::: RECORDS SHOWN :::

-- ==== Sys2Proof/Laws/State.lean ====
section
/-! SUPPORT. The fields of a state after each of the operations every meaning is built from: one lemma for each field an operation leaves, and
what it makes of the others. -/

namespace Sys2Proof.Machine

/-! ### State.touch -/

@[simp] theorem State.touch_cur (s : State) (pa : Nat) : (s.touch pa).cur = s.cur := by
  unfold State.touch; dsimp only; split <;> rfl
@[simp] theorem State.touch_hart (s : State) (pa : Nat) : (s.touch pa).hart = s.hart := by
  unfold State.touch; dsimp only; split <;> rfl
@[simp] theorem State.touch_others (s : State) (pa : Nat) : (s.touch pa).others = s.others := by
  unfold State.touch; dsimp only; split <;> rfl
@[simp] theorem State.touch_cores (s : State) (pa : Nat) : (s.touch pa).cores = s.cores := by
  unfold State.touch; dsimp only; split <;> rfl
@[simp] theorem State.touch_clusters (s : State) (pa : Nat) : (s.touch pa).clusters = s.clusters := by
  unfold State.touch; dsimp only; split <;> rfl
@[simp] theorem State.touch_links (s : State) (pa : Nat) : (s.touch pa).links = s.links := by
  unfold State.touch; dsimp only; split <;> rfl
@[simp] theorem State.touch_mem (s : State) (pa : Nat) : (s.touch pa).mem = s.mem := by
  unfold State.touch; dsimp only; split <;> rfl
@[simp] theorem State.touch_poison (s : State) (pa : Nat) : (s.touch pa).poison = s.poison := by
  unfold State.touch; dsimp only; split <;> rfl
@[simp] theorem State.touch_pend (s : State) (pa : Nat) : (s.touch pa).pend = s.pend := by
  unfold State.touch; dsimp only; split <;> rfl
@[simp] theorem State.touch_releases (s : State) (pa : Nat) : (s.touch pa).releases = s.releases := by
  unfold State.touch; dsimp only; split <;> rfl
@[simp] theorem State.touch_posted (s : State) (pa : Nat) : (s.touch pa).posted = s.posted := by
  unfold State.touch; dsimp only; split <;> rfl
@[simp] theorem State.touch_crews (s : State) (pa : Nat) : (s.touch pa).crews = s.crews := by
  unfold State.touch; dsimp only; split <;> rfl
@[simp] theorem State.touch_pieces (s : State) (pa : Nat) : (s.touch pa).pieces = s.pieces := by
  unfold State.touch; dsimp only; split <;> rfl
@[simp] theorem State.touch_launches (s : State) (pa : Nat) : (s.touch pa).launches = s.launches := by
  unfold State.touch; dsimp only; split <;> rfl
@[simp] theorem State.touch_queues (s : State) (pa : Nat) : (s.touch pa).queues = s.queues := by
  unfold State.touch; dsimp only; split <;> rfl
@[simp] theorem State.touch_saved (s : State) (pa : Nat) : (s.touch pa).saved = s.saved := by
  unfold State.touch; dsimp only; split <;> rfl
@[simp] theorem State.touch_moving (s : State) (pa : Nat) : (s.touch pa).moving = s.moving := by
  unfold State.touch; dsimp only; split <;> rfl
@[simp] theorem State.touch_regs (s : State) (pa : Nat) : (s.touch pa).regs = s.regs := by
  unfold State.touch; dsimp only; split <;> rfl
@[simp] theorem State.touch_msix (s : State) (pa : Nat) : (s.touch pa).msix = s.msix := by
  unfold State.touch; dsimp only; split <;> rfl
@[simp] theorem State.touch_keys (s : State) (pa : Nat) : (s.touch pa).keys = s.keys := by
  unfold State.touch; dsimp only; split <;> rfl
@[simp] theorem State.touch_power (s : State) (pa : Nat) : (s.touch pa).power = s.power := by
  unfold State.touch; dsimp only; split <;> rfl
@[simp] theorem State.touch_epoch (s : State) (pa : Nat) : (s.touch pa).epoch = s.epoch := by
  unfold State.touch; dsimp only; split <;> rfl
@[simp] theorem State.touch_clk (s : State) (pa : Nat) : (s.touch pa).clk = s.clk := by
  unfold State.touch; dsimp only; split <;> rfl
@[simp] theorem State.touch_powered (s : State) (pa : Nat) : (s.touch pa).powered = s.powered := by
  unfold State.touch; dsimp only; split <;> rfl
@[simp] theorem State.touch_held (s : State) (pa : Nat) : (s.touch pa).held = s.held := by
  unfold State.touch; dsimp only; split <;> rfl
@[simp] theorem State.touch_frozen (s : State) (pa : Nat) : (s.touch pa).frozen = s.frozen := by
  unfold State.touch; dsimp only; split <;> rfl
@[simp] theorem State.touch_hostOut (s : State) (pa : Nat) : (s.touch pa).hostOut = s.hostOut := by
  unfold State.touch; dsimp only; split <;> rfl
@[simp] theorem State.touch_portMet (s : State) (pa : Nat) : (s.touch pa).portMet = s.portMet := by
  unfold State.touch; dsimp only; split <;> rfl
@[simp] theorem State.touch_agenda (s : State) (pa : Nat) : (s.touch pa).agenda = s.agenda := by
  unfold State.touch; dsimp only; split <;> rfl
@[simp] theorem State.touch_tick (s : State) (pa : Nat) : (s.touch pa).tick = s.tick := by
  unfold State.touch; dsimp only; split <;> rfl
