-- ==== Sys2Proof/Tests/Slice0.lean ====
section
/-! SUPPORT. The author's own tests: words the spec writes out, ill-formed terms that the check refuses, single steps with results from the spec's
examples, and, for each statement with hypotheses, machines that meet them (wit_<statement>). -/

namespace Sys2Proof.Machine

/-! ### Words (03, 04, 05, 07, 12, 15 to 19, 21: as the spec assembles them; those marked "by hand" from the fields of 03 R49) -/

theorem test_decode_int : decodeTableWord 32 0x02729803 = some (.add .w64 7 5 6) ∧ decodeTableWord 32 0x0252B403 = some (.add .w64 5 5 13) := by
  decide
/-- By hand: op 0000010, xd 00101, xs1 00110, xs2 00111, fn 0000000011. -/
theorem test_decode_muldiv : decodeTableWord 32 0x04531C03 = some (.mul .w64 5 6 7) := by decide
theorem test_decode_imm : decodeTableWord 32 0x1052D678 = some (.addi 5 5 0x5678) ∧ decodeTableWord 32 0x06502469 = some (.lih 5 0x2469)
    ∧ decodeTableWord 32 0x1C534083 = some (.srai .w32 5 6 3) := by decide
/-- By hand: LD a0, 8(a1) is op 0010110, xd 5, xs1 6, imm15 8; SD has op 0011011. -/
theorem test_decode_memory : decodeTableWord 32 0x2C530008 = some (.ld 5 6 8) ∧ decodeTableWord 32 0x36530008 = some (.sd 5 6 8) := by decide
theorem test_decode_branch : decodeTableWord 32 0x42D07FFC = some (.bne 13 0 0x7FFC) ∧ decodeTableWord 32 0x4CD07FFF = some (.loop 13 0x7FFF) := by
  decide
/-- By hand: JAL lr, +16 has off20 4; JALR x0, 0(lr). -/
theorem test_decode_jump : decodeTableWord 32 0x50100004 = some (.jal 1 4) ∧ decodeTableWord 32 0x52008000 = some (.jalr 0 1 0) := by decide
/-- By hand: FADD.f32 with rm dyn, FCVT.f32.i64 rne, FMA.f64 with np. -/
theorem test_decode_float : decodeTableWord 32 0x60531D07 = some (.fadd .f32 .dyn 5 6 7) ∧ decodeTableWord 32 0x62530150 = some (.fcvt .f32 .i64 .rne 5 6)
    ∧ decodeTableWord 32 0x68531D08 = some (.fmaF64 true false .rne 5 6 7 8) := by decide
/-- By hand: CRRS a0, vtype, x0; SYSC; HALT. -/
theorem test_decode_system : decodeTableWord 32 0x70500181 = some (.crrs 5 0 0x030) ∧ decodeTableWord 32 0x72000000 = some .sysc
    ∧ decodeTableWord 32 0x72000004 = some .halt ∧ decodeTableWord 32 0x74729803 = some (.rngx 7 5 6 3) := by decide
theorem test_decode_vector : decodeTableWord 32 0x8256B800 = some (.vconfig 5 13 14) ∧ decodeTableWord 32 0x82678002 = some (.vsetrows 6 15)
    ∧ decodeTableWord 32 0x82780001 = some (.vsetvl 7 16) ∧ decodeTableWord 32 0x80D60008 = some (.vfetch 13 3 8) := by decide
/-- By hand: MATTACH a0, a1; ADINV.die a0, a1. -/
theorem test_decode_matrix : decodeTableWord 32 0x84530000 = some (.mattach 5 6) ∧ decodeTableWord 32 0x84029907 = some (.adinv 5 6 .die) := by
  decide
theorem test_decode_work : decodeTableWord 32 0x86601C03 = some (.pgrab 6 7) ∧ decodeTableWord 32 0x87230004 = some (.pdone 18 6)
    ∧ decodeTableWord 32 0x86F23800 = some (.spawn 15 4 14) ∧ decodeTableWord 32 0x86F94C05 = some (.pnarrive 15 18 19)
    ∧ decodeTableWord 32 0x86F93C06 = some (.pnwait 15 18 15) ∧ decodeTableWord 32 0x86FE3988 = some (.rtake 15 28 14 .device)
    ∧ decodeTableWord 32 0x8719C587 = some (.rput 17 19 17 .device) := by decide
theorem test_decode_scoped : decodeTableWord 32 0x96FB000D = some (.lds .w64 15 22 0 .device true)
    ∧ decodeTableWord 32 0x9EDB0005 = some (.sts .w64 13 22 0 .cluster true) ∧ decodeTableWord 32 0xA00BB18A = some (.amofmax false 0 23 12 .device .relaxed)
    ∧ decodeTableWord 32 0xA006B9B0 = some (.amoadd false 0 13 14 .device .acqrel) := by decide
/-- By hand: FENCE.device rw, rw; TLBINV.die a0, a1; CTXSAVE a0, a1, a2; EMRET. -/
theorem test_decode_order : decodeTableWord 32 0xA400018F = some (.fence .device false true true true true)
    ∧ decodeTableWord 32 0xA6029903 = some (.tlbinv 5 6 .die) ∧ decodeTableWord 32 0xB2531C00 = some (.ctxsave 5 6 7)
    ∧ decodeTableWord 32 0xB2000002 = some .emret := by decide
theorem test_decode_async : decodeTableWord 32 0xB11A8000 = some (.scfg 17 21 0) ∧ decodeTableWord 32 0xB0100001 = some (.vldq 1 0) := by decide
theorem test_decode_undefined : decodeTableWord 32 0x02729847 = some (.undefinedWord 0x02729847) ∧ decodeTableWord 32 0x0272983B = none := by decide
/-- `VADD v3.r, v1.r, a1, ~m2` ending its convoy, and the words of 12, 16 and 18. -/
theorem test_decode_block : decodeTableWord 64 0x108608032E03A000 = some (.vadd ⟨true, 3, 1, 0, 6, 2, true, 6, 0x03A000⟩)
    ∧ decodeTableWord 64 0x60020004_8000C000 = some (.vld ⟨false, 1, 0, 0, 9, 0, false, 0, 0x00C000⟩)
    ∧ decodeTableWord 64 0x668C20AA80004004 = some (.vamo ⟨true, 6, 4, 5, 21, 0, false, 0, 0x004004⟩)
    ∧ decodeTableWord 64 0x6A8008400000A0FF = some (.mopkAdapter ⟨true, 0, 1, 2, 0, 0, false, 0, 0x00A0FF⟩)
    ∧ decodeTableWord 64 0x5080080280038000 = some (.vredsum ⟨true, 0, 1, 0, 5, 0, false, 0, 0x038000⟩)
    ∧ decodeTableWord 64 0x0100000000000000 = some .stop := by decide
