/-- Operands of Read, Compare and Verify; `expect` and `expectMetas` are the host data and metadata of a Compare. -/
structure ReadArgs where
  range : Range
  fua : Bool
  keyTag : Option Nat
  expect : List LbaData
  expectMetas : List HostMeta
  prinfo : PrInfo
  deriving DecidableEq, Repr

/-- One source range of a Copy: namespace, SLBA and NLB (0-based). -/
structure CopyRange where
  slba : Nat
  nlb : Nat
  deriving DecidableEq, Repr

/-- Operands of Copy (R101). -/
structure CopyArgs where
  nsid : Nat
  sdlba : Nat
  format : Nat
  ranges : List CopyRange
  deriving DecidableEq, Repr

/-! ### Admin operands -/

/-- Operands of Create I/O Completion Queue and Create I/O Submission Queue (R84, R85). -/
structure QueueArgs where
  qid : Nat
  qsize : Nat
  pc : Bool
  ien : Bool
  prp1 : Nat
  cqid : Nat
  qprio : Nat
  deriving DecidableEq, Repr

/-- The vendor creation word of R153, field by field. -/
structure CreationWord where
  maxOpen : Nat
  maxActive : Nat
  stripeData : Nat
  qParity : Bool
  contract : Bool
  cipherMode : Nat
  keyMode : Bool
  digest : Bool
  noCoalesce : Bool
  blockVer : Nat
  deriving DecidableEq, Repr

/-- Operands of Namespace Management create (R154). -/
structure NsArgs where
  csi : Nat
  nsze : Nat
  ncap : Nat
  flbas : Nat
  dps : Nat
  handles : List Nat
  word : CreationWord
  deriving DecidableEq, Repr

/-- A key blob as received: header fields of R286, and what unwrap finds. `keyId` names the key material
symbolically; `halvesEqual` is the check of R470. -/
structure KeyBlob where
  format : Nat
  kind : Nat
  wrap : Nat
  target : Nat
  keyTag : Nat
  length : Nat
  icvOk : Bool
  headerMatch : Bool
  halvesEqual : Bool
  keyId : Nat
  deriving DecidableEq, Repr

/-- A firmware image header (R357). -/
structure ImageHeader where
  magic : Nat
  format : Nat
  part : Nat
  svn : Nat
  major : Nat
  minor : Nat
  build : Nat
  version : Nat
  bodyLen : Nat
  imageLen : Nat
  flags : Nat
  deriving DecidableEq, Repr

/-- What checks 3, 4 and 5 of R360 find on an image. -/
structure ImageChecks where
  digests : Bool
  ecdsa : Bool
  mlDsa : Bool
  deriving DecidableEq, Repr

/-- A dictionary record (R441). -/
structure DictRec where
  index : Nat
  sub : Nat
  type : Nat
  length : Nat
  value : Nat
  deriving DecidableEq, Repr

/-- A Staing read request header (R441): address and IN_FORCE. -/
structure ReadReq where
  index : Nat
  sub : Nat
  inForce : Bool
  deriving DecidableEq, Repr

/-- A block that a self-test samples (R352): its place, the fail bits of its codewords, and whether one left step 1 of
R246. -/
structure SampleEnd where
  lun : Fin 4096
  block : Nat
  failBits : List Nat
  left : Bool
  deriving DecidableEq, Repr

/-- Who asks for a commit or a discard (R437). -/
inductive CommitBy where
  | admin (h : Hdr)
  | object (acc : Accessor)
  | staing
  deriving DecidableEq, Repr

:::

TASK TO CARRY OUT> Repeat exactly the lines of the data from the first one through the line with "s.hart := by", both of them included.

COMPLETED TASK>
-- ==== Sys2Proof/Laws/State.lean ====
section
/-! SUPPORT. The fields of a state after each of the operations every meaning is built from: one lemma for each field an operation leaves, and
what it makes of the others. -/

namespace Sys2Proof.Machine

/-! ### State.touch -/

@[simp] theorem State.touch_cur (s : State) (pa : Nat) : (s.touch pa).cur = s.cur := by
  unfold State.touch; dsimp only; split <;> rfl
@[simp] theorem State.touch_hart (s : State) (pa : Nat) : (s.touch pa).hart = s.hart := by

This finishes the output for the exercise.